(What this task involves): In the entries below, find the line with "let o := if cos then 2 * k else 2 * k + 1" and the line with "let t := (x.add". Return those two lines and all lines between them, exactly.
-------- Source material
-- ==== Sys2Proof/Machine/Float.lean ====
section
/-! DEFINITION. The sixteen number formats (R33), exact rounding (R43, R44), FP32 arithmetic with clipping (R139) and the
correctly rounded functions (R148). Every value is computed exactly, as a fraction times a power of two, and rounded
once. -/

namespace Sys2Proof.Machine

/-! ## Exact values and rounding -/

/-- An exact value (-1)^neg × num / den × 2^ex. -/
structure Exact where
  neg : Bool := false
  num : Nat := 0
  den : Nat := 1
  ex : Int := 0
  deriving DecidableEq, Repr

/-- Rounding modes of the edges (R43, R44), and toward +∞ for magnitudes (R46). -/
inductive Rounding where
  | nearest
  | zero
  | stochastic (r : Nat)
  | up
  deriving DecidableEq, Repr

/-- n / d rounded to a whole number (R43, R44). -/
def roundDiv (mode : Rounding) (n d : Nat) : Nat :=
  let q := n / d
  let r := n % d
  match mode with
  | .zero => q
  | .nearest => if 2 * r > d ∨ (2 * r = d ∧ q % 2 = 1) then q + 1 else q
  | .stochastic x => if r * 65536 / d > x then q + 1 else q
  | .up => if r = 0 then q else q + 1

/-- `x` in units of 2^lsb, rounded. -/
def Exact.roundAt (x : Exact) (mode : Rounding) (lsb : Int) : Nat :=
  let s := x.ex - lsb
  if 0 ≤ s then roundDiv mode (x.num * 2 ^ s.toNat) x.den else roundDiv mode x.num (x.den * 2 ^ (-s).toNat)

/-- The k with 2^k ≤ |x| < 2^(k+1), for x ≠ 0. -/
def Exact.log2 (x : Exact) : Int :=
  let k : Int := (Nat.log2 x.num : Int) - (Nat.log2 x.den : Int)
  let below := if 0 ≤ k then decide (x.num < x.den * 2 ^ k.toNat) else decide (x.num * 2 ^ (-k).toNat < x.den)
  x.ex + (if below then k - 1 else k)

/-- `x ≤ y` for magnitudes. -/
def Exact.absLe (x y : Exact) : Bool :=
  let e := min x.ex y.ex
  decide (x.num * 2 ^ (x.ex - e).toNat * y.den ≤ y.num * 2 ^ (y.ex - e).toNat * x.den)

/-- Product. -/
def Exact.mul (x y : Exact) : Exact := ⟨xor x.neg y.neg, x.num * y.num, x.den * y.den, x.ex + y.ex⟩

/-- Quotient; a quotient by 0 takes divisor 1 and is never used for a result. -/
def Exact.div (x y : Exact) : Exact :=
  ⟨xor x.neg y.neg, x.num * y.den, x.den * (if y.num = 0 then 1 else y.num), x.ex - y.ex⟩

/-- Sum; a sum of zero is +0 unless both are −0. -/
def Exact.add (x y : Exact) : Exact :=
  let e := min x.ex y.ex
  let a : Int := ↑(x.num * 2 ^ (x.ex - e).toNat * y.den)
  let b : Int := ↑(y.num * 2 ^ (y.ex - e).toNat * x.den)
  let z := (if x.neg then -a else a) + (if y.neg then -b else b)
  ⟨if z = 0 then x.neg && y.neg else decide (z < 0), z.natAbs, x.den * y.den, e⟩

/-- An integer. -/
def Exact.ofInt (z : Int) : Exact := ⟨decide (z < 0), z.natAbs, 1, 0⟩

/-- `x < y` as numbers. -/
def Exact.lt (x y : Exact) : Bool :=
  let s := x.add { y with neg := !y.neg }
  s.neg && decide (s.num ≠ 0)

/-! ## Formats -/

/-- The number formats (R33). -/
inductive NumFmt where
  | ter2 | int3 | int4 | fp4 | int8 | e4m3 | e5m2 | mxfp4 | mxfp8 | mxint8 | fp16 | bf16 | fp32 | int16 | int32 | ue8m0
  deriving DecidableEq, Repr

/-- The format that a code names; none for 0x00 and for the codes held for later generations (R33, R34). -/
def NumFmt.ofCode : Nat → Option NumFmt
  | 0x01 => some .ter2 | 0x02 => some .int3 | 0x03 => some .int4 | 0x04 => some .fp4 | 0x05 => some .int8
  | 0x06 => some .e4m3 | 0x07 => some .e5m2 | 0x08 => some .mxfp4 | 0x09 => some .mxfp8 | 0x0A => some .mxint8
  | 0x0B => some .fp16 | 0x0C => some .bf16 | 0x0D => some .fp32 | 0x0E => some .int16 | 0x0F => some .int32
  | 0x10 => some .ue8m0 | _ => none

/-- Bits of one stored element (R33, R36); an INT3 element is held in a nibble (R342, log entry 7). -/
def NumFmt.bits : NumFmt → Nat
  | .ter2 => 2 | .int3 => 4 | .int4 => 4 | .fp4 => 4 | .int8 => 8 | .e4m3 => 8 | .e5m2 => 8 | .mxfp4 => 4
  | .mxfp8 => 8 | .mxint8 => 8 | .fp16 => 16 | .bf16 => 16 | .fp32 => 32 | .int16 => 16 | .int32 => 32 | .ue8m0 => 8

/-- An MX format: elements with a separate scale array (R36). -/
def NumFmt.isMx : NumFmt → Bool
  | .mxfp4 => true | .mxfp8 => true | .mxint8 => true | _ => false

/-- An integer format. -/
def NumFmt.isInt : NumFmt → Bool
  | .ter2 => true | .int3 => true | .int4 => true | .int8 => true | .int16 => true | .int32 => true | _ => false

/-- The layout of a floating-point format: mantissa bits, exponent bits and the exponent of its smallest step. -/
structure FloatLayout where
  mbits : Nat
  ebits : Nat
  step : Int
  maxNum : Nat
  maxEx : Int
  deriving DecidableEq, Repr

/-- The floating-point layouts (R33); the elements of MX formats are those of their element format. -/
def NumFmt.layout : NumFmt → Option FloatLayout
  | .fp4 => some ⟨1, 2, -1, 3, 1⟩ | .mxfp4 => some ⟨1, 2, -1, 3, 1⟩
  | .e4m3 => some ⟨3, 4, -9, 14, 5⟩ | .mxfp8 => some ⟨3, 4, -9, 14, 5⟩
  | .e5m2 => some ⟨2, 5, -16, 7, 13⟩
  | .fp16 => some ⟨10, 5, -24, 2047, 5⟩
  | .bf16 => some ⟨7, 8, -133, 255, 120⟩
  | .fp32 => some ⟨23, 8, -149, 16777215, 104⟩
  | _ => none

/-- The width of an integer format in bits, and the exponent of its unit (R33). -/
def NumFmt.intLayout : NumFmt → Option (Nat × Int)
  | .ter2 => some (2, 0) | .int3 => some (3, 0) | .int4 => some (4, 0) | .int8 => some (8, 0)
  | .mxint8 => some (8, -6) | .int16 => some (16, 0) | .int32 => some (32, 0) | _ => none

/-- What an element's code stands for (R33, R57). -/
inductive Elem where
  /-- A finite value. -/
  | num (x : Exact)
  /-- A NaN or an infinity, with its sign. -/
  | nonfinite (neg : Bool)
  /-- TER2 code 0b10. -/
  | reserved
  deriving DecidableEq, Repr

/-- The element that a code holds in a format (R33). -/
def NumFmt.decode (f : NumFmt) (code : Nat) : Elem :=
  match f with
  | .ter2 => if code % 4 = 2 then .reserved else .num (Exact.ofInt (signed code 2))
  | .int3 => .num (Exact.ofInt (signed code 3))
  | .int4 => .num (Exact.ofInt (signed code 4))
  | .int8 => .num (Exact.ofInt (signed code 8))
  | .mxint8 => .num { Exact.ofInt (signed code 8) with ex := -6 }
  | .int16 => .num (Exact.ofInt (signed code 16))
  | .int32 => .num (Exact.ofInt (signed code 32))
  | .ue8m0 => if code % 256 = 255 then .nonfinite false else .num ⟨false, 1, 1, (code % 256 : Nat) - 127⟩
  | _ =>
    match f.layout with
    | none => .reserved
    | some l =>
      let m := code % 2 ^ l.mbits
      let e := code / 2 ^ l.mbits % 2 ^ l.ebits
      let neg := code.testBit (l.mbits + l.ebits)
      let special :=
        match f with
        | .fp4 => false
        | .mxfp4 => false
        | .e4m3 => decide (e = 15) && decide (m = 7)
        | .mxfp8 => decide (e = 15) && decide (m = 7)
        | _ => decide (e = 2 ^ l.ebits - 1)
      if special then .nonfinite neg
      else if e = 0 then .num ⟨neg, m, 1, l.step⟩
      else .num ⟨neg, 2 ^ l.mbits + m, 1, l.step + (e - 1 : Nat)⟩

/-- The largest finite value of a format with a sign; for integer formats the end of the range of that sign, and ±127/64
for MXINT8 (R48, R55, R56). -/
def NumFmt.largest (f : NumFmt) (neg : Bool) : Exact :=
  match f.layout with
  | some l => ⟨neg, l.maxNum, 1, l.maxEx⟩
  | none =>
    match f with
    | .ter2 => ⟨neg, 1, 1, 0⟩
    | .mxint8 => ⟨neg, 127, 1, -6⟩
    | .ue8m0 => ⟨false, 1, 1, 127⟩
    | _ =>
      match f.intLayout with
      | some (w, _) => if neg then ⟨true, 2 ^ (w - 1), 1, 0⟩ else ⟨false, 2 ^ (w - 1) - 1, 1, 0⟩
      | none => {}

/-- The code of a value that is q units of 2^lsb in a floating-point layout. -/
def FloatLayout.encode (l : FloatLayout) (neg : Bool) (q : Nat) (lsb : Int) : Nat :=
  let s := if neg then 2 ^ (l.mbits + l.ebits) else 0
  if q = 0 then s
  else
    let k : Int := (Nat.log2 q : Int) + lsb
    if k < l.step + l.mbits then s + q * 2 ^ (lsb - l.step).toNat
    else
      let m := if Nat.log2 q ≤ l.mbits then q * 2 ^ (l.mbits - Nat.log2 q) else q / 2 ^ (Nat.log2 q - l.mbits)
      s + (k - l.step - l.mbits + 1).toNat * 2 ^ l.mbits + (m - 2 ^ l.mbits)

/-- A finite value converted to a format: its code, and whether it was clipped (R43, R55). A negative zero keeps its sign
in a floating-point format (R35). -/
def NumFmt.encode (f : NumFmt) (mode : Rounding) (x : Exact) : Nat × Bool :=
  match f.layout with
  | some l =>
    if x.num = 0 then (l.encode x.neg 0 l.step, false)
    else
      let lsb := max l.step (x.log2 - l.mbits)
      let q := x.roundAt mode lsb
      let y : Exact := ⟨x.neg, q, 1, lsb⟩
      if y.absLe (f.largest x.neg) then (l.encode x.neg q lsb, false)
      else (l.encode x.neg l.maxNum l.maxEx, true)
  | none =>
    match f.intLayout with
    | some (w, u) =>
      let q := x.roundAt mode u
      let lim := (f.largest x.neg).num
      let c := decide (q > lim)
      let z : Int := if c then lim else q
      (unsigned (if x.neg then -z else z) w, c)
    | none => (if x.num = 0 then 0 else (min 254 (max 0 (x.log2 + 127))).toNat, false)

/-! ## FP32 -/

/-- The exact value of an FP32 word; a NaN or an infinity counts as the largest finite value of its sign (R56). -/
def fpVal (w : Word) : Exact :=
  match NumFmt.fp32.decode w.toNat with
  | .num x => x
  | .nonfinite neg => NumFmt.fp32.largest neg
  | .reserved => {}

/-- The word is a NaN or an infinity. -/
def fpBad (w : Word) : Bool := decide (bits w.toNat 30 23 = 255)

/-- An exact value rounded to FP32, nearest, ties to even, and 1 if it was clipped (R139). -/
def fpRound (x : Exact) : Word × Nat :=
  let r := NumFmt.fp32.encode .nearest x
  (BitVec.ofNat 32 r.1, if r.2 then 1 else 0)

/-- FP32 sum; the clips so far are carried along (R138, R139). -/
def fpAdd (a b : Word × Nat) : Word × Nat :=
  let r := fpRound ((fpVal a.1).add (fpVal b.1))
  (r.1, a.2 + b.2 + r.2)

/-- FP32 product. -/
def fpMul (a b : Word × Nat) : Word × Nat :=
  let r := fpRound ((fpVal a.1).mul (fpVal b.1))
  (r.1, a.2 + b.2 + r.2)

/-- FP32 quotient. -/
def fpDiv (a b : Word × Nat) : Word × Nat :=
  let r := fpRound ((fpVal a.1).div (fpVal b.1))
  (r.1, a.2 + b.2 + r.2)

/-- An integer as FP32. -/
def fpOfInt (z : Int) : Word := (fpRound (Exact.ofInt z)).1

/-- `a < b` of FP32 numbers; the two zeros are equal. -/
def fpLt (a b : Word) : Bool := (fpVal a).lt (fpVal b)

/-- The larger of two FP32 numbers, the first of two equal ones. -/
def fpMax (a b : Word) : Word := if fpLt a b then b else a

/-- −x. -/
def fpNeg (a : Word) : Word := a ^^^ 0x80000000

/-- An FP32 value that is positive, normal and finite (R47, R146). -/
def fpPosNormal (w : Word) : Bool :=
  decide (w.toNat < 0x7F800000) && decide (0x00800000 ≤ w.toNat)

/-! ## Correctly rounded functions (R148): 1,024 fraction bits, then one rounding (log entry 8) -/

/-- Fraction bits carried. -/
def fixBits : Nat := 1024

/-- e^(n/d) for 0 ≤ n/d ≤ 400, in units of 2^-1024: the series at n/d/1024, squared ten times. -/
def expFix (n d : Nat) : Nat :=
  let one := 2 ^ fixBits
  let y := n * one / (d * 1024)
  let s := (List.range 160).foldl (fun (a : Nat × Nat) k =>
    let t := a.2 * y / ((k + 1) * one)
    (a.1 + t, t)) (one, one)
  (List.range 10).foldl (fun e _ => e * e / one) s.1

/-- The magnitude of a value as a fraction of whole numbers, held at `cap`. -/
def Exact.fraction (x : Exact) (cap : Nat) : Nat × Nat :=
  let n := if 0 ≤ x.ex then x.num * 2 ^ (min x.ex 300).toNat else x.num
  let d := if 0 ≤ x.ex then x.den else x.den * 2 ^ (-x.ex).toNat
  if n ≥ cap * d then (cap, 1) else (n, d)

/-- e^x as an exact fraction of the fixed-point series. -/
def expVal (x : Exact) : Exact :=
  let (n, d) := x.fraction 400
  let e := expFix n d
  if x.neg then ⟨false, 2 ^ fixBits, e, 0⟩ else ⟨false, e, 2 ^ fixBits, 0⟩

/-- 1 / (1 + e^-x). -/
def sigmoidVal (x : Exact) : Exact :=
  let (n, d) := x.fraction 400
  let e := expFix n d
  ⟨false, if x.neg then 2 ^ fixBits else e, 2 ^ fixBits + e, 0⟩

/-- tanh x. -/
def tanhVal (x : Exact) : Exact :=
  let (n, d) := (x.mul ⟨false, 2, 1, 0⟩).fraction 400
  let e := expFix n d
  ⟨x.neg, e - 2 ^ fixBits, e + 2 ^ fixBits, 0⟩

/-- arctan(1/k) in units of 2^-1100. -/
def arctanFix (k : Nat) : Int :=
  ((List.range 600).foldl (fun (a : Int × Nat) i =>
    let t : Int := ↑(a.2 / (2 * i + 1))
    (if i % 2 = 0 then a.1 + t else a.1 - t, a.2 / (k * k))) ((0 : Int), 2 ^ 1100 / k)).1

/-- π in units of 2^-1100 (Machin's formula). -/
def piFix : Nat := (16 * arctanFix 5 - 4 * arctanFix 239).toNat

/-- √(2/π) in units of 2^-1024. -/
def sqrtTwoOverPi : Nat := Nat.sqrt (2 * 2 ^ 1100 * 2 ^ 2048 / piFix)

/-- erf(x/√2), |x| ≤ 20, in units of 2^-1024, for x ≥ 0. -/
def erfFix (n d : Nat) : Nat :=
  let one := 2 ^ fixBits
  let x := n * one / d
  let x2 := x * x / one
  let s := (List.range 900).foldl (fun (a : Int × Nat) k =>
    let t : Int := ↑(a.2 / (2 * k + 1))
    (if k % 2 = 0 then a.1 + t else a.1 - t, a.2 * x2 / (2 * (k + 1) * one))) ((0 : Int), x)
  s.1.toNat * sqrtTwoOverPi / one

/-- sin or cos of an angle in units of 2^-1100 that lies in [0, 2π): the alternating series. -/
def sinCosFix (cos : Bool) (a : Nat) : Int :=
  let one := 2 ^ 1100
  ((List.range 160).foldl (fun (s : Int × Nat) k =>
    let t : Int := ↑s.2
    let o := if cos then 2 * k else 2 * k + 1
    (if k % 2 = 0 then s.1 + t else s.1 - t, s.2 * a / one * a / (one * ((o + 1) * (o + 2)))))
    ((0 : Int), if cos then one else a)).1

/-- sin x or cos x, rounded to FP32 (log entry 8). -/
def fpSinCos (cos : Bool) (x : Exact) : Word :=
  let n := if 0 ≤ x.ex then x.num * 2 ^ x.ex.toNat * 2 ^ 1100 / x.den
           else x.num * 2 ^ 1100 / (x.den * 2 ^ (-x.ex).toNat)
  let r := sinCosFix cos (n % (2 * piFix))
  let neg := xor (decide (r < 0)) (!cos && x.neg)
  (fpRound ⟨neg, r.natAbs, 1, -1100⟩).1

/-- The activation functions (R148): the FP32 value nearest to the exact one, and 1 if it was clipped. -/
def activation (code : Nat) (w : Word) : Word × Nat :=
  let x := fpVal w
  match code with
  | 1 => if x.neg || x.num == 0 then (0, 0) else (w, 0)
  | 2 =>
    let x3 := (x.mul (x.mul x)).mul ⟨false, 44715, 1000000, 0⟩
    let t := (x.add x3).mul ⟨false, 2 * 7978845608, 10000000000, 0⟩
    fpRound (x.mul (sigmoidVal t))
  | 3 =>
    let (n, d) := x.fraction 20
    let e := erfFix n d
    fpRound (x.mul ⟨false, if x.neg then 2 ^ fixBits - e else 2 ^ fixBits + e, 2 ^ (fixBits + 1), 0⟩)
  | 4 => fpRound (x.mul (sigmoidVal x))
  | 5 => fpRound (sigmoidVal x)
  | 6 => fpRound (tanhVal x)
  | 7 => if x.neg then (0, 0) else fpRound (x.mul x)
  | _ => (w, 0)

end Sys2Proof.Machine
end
----------------
-------- Source material
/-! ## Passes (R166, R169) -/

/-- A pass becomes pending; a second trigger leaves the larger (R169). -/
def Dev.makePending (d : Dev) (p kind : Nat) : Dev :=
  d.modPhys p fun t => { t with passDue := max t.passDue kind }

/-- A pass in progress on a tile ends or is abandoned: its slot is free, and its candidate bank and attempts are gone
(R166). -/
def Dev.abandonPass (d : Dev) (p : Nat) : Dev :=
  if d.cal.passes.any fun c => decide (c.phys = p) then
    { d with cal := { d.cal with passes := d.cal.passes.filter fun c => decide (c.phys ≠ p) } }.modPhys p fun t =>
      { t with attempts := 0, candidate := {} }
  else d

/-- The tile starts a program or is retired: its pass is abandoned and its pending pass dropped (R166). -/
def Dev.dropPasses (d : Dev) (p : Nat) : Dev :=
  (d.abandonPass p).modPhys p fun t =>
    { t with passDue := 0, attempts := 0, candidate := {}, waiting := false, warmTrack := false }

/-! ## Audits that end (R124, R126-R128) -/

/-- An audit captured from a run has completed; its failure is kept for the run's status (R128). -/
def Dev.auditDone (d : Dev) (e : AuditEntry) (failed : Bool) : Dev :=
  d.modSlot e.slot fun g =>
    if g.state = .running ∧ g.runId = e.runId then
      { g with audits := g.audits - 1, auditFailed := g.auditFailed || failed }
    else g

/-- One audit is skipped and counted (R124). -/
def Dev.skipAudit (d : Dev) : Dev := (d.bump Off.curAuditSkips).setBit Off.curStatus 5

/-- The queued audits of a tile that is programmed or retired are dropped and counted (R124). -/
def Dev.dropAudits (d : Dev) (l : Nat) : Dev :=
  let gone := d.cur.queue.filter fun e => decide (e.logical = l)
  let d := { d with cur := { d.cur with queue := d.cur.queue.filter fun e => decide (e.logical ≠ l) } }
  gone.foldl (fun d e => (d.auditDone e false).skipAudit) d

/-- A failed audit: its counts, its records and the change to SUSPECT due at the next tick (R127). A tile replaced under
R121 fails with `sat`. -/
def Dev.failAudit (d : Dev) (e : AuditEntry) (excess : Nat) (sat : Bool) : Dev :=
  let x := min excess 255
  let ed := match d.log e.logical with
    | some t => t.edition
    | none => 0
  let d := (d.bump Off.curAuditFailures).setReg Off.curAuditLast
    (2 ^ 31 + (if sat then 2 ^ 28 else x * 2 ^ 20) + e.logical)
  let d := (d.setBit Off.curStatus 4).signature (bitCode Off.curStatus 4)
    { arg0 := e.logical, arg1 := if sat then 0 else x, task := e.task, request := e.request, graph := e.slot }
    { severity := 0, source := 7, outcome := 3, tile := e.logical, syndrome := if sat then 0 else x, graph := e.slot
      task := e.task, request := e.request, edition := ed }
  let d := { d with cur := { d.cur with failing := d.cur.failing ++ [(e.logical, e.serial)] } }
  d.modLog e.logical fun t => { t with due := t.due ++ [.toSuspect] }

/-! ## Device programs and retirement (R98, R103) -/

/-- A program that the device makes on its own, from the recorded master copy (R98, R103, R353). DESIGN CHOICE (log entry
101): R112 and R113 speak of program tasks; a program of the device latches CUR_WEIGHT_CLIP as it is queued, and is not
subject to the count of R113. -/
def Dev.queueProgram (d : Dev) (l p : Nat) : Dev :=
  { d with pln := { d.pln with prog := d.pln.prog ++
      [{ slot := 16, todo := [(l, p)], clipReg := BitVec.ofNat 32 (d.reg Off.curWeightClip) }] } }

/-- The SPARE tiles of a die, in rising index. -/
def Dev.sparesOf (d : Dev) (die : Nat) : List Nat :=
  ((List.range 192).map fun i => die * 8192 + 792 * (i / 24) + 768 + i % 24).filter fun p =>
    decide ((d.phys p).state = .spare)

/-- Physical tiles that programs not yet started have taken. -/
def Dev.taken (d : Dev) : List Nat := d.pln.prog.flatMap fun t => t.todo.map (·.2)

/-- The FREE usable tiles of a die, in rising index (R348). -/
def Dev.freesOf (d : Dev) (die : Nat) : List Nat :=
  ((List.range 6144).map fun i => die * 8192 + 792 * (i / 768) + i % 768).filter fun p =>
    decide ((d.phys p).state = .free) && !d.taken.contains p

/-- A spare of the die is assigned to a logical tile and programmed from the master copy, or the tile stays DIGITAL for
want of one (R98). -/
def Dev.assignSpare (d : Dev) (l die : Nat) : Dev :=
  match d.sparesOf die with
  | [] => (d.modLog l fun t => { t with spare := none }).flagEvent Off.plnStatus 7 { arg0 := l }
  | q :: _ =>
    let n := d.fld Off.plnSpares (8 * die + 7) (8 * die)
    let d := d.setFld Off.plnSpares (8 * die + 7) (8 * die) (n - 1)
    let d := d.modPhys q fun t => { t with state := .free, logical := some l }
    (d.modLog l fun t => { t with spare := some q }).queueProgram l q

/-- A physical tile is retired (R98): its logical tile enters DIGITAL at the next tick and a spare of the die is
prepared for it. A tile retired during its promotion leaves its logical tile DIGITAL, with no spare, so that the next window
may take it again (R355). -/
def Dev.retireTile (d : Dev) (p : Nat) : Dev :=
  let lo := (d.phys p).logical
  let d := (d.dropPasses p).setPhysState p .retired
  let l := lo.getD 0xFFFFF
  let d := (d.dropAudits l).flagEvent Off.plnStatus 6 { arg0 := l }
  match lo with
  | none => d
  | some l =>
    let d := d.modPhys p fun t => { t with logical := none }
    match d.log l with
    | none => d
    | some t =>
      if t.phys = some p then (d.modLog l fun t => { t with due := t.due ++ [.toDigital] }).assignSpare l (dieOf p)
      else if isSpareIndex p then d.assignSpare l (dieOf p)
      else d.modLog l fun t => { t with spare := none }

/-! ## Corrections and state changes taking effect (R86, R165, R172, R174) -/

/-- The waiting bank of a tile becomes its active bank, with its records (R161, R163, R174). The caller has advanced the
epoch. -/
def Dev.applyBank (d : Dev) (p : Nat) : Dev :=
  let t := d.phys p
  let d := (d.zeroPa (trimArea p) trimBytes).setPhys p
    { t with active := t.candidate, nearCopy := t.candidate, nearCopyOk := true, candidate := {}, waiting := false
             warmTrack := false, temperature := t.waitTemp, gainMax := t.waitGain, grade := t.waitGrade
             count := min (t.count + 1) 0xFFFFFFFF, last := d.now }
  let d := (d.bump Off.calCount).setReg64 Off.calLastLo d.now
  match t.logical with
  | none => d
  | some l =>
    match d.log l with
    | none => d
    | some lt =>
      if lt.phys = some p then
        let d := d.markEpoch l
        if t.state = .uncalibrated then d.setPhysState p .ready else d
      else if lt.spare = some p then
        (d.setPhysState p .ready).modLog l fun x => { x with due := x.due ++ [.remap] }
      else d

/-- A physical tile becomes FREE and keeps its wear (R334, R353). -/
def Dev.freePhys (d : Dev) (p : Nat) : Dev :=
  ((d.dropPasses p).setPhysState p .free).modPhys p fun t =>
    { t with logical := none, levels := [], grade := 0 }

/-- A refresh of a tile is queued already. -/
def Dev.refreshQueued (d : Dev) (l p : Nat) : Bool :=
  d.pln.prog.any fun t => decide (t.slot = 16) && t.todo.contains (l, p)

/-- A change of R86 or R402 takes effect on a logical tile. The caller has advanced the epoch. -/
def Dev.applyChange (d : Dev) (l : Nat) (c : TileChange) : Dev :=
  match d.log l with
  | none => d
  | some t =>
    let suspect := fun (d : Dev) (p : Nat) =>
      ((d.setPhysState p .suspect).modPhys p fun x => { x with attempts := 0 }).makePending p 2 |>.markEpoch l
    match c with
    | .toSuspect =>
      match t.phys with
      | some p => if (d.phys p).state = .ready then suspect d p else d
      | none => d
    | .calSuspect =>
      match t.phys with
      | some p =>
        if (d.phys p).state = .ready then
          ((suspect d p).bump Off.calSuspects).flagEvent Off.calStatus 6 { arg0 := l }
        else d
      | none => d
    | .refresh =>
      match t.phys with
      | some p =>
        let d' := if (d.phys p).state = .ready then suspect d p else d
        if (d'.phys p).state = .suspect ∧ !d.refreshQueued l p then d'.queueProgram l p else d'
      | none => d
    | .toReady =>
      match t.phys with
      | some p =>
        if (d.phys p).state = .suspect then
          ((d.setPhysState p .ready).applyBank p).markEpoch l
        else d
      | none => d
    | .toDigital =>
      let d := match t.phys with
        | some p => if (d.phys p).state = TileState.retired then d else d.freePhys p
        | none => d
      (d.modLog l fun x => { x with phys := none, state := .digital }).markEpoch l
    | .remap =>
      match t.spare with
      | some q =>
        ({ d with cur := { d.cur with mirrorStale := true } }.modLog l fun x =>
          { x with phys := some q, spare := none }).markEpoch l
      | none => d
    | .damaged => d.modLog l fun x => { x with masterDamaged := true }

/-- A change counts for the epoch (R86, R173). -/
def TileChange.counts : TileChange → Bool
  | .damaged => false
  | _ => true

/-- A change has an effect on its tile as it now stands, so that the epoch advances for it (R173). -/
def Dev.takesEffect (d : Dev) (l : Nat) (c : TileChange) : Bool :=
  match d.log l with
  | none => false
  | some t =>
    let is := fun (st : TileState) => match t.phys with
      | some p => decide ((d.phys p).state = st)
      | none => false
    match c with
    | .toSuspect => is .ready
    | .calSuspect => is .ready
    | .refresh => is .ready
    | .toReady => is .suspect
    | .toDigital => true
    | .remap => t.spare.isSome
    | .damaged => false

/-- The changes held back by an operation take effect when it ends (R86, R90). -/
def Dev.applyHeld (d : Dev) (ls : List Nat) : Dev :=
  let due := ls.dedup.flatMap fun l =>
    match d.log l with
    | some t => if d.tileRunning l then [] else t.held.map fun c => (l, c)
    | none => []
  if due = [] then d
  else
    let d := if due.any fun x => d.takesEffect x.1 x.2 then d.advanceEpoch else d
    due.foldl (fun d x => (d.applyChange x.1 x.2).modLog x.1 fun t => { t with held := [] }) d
----------------
(Written response):
    let o := if cos then 2 * k else 2 * k + 1
    (if k % 2 = 0 then s.1 + t else s.1 - t, s.2 * a / one * a / (one * ((o + 1) * (o + 2)))))
    ((0 : Int), if cos then one else a)).1

/-- sin x or cos x, rounded to FP32 (log entry 8). -/
def fpSinCos (cos : Bool) (x : Exact) : Word :=
  let n := if 0 ≤ x.ex then x.num * 2 ^ x.ex.toNat * 2 ^ 1100 / x.den
           else x.num * 2 ^ 1100 / (x.den * 2 ^ (-x.ex).toNat)
  let r := sinCosFix cos (n % (2 * piFix))
  let neg := xor (decide (r < 0)) (!cos && x.neg)
  (fpRound ⟨neg, r.natAbs, 1, -1100⟩).1

/-- The activation functions (R148): the FP32 value nearest to the exact one, and 1 if it was clipped. -/
def activation (code : Nat) (w : Word) : Word × Nat :=
  let x := fpVal w
  match code with
  | 1 => if x.neg || x.num == 0 then (0, 0) else (w, 0)
  | 2 =>
    let x3 := (x.mul (x.mul x)).mul ⟨false, 44715, 1000000, 0⟩
    let t := (x.add x3).mul ⟨false, 2 * 7978845608, 10000000000, 0⟩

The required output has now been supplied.